Segment Start: DATA TO PROCESS

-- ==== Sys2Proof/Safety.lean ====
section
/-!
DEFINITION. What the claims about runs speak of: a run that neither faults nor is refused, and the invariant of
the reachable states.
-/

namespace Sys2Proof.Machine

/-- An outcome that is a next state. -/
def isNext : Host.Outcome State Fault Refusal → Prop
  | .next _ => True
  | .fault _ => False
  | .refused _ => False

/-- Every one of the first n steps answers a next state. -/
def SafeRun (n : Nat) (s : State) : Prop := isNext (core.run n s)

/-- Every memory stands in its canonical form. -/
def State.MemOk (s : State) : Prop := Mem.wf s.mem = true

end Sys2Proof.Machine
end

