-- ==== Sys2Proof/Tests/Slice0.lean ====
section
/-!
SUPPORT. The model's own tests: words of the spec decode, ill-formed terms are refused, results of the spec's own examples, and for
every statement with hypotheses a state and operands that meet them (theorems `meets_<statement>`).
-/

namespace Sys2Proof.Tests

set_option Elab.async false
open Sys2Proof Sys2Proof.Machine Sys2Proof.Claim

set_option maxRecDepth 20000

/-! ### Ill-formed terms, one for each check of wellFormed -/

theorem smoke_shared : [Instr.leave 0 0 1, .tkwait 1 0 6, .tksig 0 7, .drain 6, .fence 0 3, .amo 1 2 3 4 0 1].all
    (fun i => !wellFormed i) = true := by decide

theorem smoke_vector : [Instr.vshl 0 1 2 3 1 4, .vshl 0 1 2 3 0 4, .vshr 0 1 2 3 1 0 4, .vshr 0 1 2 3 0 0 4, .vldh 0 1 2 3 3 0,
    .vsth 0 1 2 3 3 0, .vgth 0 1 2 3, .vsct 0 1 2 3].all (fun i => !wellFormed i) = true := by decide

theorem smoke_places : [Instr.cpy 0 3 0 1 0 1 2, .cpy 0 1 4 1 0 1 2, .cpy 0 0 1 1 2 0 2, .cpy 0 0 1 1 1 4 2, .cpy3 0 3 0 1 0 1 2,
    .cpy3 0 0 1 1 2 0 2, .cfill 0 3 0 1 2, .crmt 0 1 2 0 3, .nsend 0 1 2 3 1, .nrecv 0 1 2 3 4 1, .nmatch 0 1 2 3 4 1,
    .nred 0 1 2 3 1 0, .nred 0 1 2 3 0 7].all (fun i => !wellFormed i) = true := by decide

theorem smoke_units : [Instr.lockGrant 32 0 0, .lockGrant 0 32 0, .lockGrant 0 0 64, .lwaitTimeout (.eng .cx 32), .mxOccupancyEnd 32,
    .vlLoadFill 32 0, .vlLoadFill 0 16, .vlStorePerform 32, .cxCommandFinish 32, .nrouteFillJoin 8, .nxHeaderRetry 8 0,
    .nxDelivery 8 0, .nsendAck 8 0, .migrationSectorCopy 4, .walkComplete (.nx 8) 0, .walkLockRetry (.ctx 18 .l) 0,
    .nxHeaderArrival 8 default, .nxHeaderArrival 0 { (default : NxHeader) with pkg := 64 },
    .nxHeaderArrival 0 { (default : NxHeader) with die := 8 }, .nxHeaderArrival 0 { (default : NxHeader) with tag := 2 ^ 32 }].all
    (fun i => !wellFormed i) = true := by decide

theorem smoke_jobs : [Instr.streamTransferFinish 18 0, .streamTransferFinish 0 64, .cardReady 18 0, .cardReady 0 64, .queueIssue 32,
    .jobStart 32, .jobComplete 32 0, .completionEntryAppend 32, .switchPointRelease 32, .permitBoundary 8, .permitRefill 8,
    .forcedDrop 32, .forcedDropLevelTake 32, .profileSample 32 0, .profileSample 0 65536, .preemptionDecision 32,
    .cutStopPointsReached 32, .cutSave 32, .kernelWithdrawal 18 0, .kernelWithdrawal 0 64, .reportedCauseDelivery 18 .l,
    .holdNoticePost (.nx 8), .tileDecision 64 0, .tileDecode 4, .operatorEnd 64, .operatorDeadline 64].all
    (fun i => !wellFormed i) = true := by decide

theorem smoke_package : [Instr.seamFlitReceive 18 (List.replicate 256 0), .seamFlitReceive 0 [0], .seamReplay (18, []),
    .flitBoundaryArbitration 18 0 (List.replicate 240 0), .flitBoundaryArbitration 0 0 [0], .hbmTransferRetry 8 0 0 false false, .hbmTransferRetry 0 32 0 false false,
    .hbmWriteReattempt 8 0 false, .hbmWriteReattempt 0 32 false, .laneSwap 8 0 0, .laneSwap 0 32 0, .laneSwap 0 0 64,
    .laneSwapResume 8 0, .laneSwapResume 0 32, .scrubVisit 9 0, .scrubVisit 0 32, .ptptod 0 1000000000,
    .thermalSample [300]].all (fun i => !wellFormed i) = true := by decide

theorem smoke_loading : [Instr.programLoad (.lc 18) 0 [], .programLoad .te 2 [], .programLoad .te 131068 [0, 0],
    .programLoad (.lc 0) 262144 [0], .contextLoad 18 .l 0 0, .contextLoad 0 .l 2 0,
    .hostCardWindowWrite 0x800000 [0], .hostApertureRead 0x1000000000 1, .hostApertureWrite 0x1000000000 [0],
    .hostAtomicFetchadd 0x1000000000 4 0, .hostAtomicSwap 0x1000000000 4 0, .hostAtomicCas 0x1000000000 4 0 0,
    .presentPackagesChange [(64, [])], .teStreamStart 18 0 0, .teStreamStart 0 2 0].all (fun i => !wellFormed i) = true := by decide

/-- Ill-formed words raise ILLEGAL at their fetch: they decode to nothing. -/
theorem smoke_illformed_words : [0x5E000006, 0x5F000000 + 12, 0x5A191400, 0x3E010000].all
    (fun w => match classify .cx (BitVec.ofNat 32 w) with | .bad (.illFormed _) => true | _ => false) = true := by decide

Segment End: DATA TO PROCESS

TASK TO COMPLETE
Please print exactly what appears from the first line of the data through the line with "0 2, .cfill", including both of those lines and nothing past them.

EXERCISE RESULT
-- ==== Sys2Proof/Safety.lean ====
section
/-!
DEFINITION. What the claims about runs speak of: a run that neither faults nor is refused, and the invariant of
the reachable states.
-/

namespace Sys2Proof.Machine

/-- An outcome that is a next state. -/
def isNext : Host.Outcome State Fault Refusal → Prop
  | .next _ => True
  | .fault _ => False
  | .refused _ => False

/-- Every one of the first n steps answers a next state. -/
def SafeRun (n : Nat) (s : State) : Prop := isNext (core.run n s)

/-- Every memory stands in its canonical form. -/
def State.MemOk (s : State) : Prop := Mem.wf s.mem = true

end Sys2Proof.Machine
end

-- ==== Sys2Proof/Tests/Slice0.lean ====
section
/-!
SUPPORT. The model's own tests: words of the spec decode, ill-formed terms are refused, results of the spec's own examples, and for
every statement with hypotheses a state and operands that meet them (theorems `meets_<statement>`).
-/

namespace Sys2Proof.Tests

set_option Elab.async false
open Sys2Proof Sys2Proof.Machine Sys2Proof.Claim

set_option maxRecDepth 20000

/-! ### Ill-formed terms, one for each check of wellFormed -/

theorem smoke_shared : [Instr.leave 0 0 1, .tkwait 1 0 6, .tksig 0 7, .drain 6, .fence 0 3, .amo 1 2 3 4 0 1].all
    (fun i => !wellFormed i) = true := by decide

theorem smoke_vector : [Instr.vshl 0 1 2 3 1 4, .vshl 0 1 2 3 0 4, .vshr 0 1 2 3 1 0 4, .vshr 0 1 2 3 0 0 4, .vldh 0 1 2 3 3 0,
    .vsth 0 1 2 3 3 0, .vgth 0 1 2 3, .vsct 0 1 2 3].all (fun i => !wellFormed i) = true := by decide

theorem smoke_places : [Instr.cpy 0 3 0 1 0 1 2, .cpy 0 1 4 1 0 1 2, .cpy 0 0 1 1 2 0 2, .cpy 0 0 1 1 1 4 2, .cpy3 0 3 0 1 0 1 2,
    .cpy3 0 0 1 1 2 0 2, .cfill 0 3 0 1 2, .crmt 0 1 2 0 3, .nsend 0 1 2 3 1, .nrecv 0 1 2 3 4 1, .nmatch 0 1 2 3 4 1,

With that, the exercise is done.